[Problem]
Among the lines below, take the one holding "these words. -/", the one holding "rpmLeft := 0#32, rpmRight", and all lines between them. Set them down exactly.

[Given data]
◇ ◇ ◇ ◇ ◇
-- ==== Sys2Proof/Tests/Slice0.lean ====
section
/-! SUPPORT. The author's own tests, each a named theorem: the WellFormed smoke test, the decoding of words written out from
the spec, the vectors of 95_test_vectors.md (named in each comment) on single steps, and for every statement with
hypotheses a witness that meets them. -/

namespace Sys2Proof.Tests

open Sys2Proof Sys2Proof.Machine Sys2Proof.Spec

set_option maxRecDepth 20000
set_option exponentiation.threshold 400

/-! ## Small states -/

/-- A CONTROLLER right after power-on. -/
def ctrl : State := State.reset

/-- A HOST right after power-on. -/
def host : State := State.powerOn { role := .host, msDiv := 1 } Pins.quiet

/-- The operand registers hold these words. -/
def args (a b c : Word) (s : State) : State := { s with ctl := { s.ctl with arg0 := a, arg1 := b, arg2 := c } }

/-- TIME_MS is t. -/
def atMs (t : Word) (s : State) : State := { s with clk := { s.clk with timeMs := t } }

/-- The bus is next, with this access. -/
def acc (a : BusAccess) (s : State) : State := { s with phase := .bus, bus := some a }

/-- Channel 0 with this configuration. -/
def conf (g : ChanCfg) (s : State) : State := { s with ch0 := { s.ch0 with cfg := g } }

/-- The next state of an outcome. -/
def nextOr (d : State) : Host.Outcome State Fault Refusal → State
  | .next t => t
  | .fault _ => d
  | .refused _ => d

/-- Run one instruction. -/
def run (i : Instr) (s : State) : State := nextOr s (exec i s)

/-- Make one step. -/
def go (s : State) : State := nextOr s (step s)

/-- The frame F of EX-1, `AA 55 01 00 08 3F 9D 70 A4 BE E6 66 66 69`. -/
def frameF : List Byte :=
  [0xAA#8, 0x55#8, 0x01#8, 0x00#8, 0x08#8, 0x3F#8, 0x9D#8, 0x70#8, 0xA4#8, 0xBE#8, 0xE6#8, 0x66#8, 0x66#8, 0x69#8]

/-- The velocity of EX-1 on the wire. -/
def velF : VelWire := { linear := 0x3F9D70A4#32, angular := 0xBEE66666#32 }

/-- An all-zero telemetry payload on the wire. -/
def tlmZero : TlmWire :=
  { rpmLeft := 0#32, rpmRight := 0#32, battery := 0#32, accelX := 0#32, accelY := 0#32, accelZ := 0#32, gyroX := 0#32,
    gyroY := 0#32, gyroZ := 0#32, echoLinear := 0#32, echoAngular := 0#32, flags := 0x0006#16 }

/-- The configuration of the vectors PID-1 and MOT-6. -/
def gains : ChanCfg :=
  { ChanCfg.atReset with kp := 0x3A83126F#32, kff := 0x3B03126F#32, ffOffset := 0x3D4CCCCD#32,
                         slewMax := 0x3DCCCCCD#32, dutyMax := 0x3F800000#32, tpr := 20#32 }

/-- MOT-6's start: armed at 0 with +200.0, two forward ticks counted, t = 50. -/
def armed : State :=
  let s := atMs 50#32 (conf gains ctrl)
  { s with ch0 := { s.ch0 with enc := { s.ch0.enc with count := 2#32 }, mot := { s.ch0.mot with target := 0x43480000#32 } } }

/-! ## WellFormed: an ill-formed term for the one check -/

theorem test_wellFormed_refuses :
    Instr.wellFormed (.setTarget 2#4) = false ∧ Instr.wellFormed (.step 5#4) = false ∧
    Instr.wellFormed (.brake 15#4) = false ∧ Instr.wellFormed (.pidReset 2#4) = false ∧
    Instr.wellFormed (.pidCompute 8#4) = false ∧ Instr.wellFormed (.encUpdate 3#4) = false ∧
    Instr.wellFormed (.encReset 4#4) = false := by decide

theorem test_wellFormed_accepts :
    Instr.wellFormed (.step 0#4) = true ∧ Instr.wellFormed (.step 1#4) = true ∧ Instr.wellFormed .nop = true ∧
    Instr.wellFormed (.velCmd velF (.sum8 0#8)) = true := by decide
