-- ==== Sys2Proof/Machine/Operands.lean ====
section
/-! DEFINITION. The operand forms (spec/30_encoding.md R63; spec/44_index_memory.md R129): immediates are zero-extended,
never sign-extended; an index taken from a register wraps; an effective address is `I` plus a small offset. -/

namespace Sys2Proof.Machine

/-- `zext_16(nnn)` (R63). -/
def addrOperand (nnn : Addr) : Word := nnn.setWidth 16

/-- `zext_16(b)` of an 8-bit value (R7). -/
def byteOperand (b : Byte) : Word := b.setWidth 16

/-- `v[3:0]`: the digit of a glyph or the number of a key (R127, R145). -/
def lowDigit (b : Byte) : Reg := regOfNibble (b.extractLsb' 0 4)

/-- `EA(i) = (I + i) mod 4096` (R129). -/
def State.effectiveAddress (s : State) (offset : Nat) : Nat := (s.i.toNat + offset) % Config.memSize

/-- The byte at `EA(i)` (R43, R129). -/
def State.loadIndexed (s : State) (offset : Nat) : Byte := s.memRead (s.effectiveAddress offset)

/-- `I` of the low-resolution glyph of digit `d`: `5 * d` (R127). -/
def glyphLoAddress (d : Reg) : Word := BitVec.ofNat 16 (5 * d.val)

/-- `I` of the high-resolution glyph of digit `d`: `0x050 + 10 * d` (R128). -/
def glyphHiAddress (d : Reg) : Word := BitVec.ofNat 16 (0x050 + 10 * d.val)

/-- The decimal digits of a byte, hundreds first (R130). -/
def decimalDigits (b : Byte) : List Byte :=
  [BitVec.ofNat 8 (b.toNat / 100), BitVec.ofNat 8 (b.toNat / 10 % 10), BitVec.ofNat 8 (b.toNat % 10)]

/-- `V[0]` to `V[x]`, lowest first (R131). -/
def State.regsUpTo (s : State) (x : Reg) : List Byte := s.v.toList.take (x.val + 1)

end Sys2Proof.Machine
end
◇ ◇ ◇ ◇ ◇
[Task response]
/-- The operand registers hold these words. -/
def args (a b c : Word) (s : State) : State := { s with ctl := { s.ctl with arg0 := a, arg1 := b, arg2 := c } }

/-- TIME_MS is t. -/
def atMs (t : Word) (s : State) : State := { s with clk := { s.clk with timeMs := t } }

/-- The bus is next, with this access. -/
def acc (a : BusAccess) (s : State) : State := { s with phase := .bus, bus := some a }

/-- Channel 0 with this configuration. -/
def conf (g : ChanCfg) (s : State) : State := { s with ch0 := { s.ch0 with cfg := g } }

/-- The next state of an outcome. -/
def nextOr (d : State) : Host.Outcome State Fault Refusal → State
  | .next t => t
  | .fault _ => d
  | .refused _ => d

/-- Run one instruction. -/
def run (i : Instr) (s : State) : State := nextOr s (exec i s)

/-- Make one step. -/
def go (s : State) : State := nextOr s (step s)

/-- The frame F of EX-1, `AA 55 01 00 08 3F 9D 70 A4 BE E6 66 66 69`. -/
def frameF : List Byte :=
  [0xAA#8, 0x55#8, 0x01#8, 0x00#8, 0x08#8, 0x3F#8, 0x9D#8, 0x70#8, 0xA4#8, 0xBE#8, 0xE6#8, 0x66#8, 0x66#8, 0x69#8]

/-- The velocity of EX-1 on the wire. -/
def velF : VelWire := { linear := 0x3F9D70A4#32, angular := 0xBEE66666#32 }

/-- An all-zero telemetry payload on the wire. -/
def tlmZero : TlmWire :=
  { rpmLeft := 0#32, rpmRight := 0#32, battery := 0#32, accelX := 0#32, accelY := 0#32, accelZ := 0#32, gyroX := 0#32,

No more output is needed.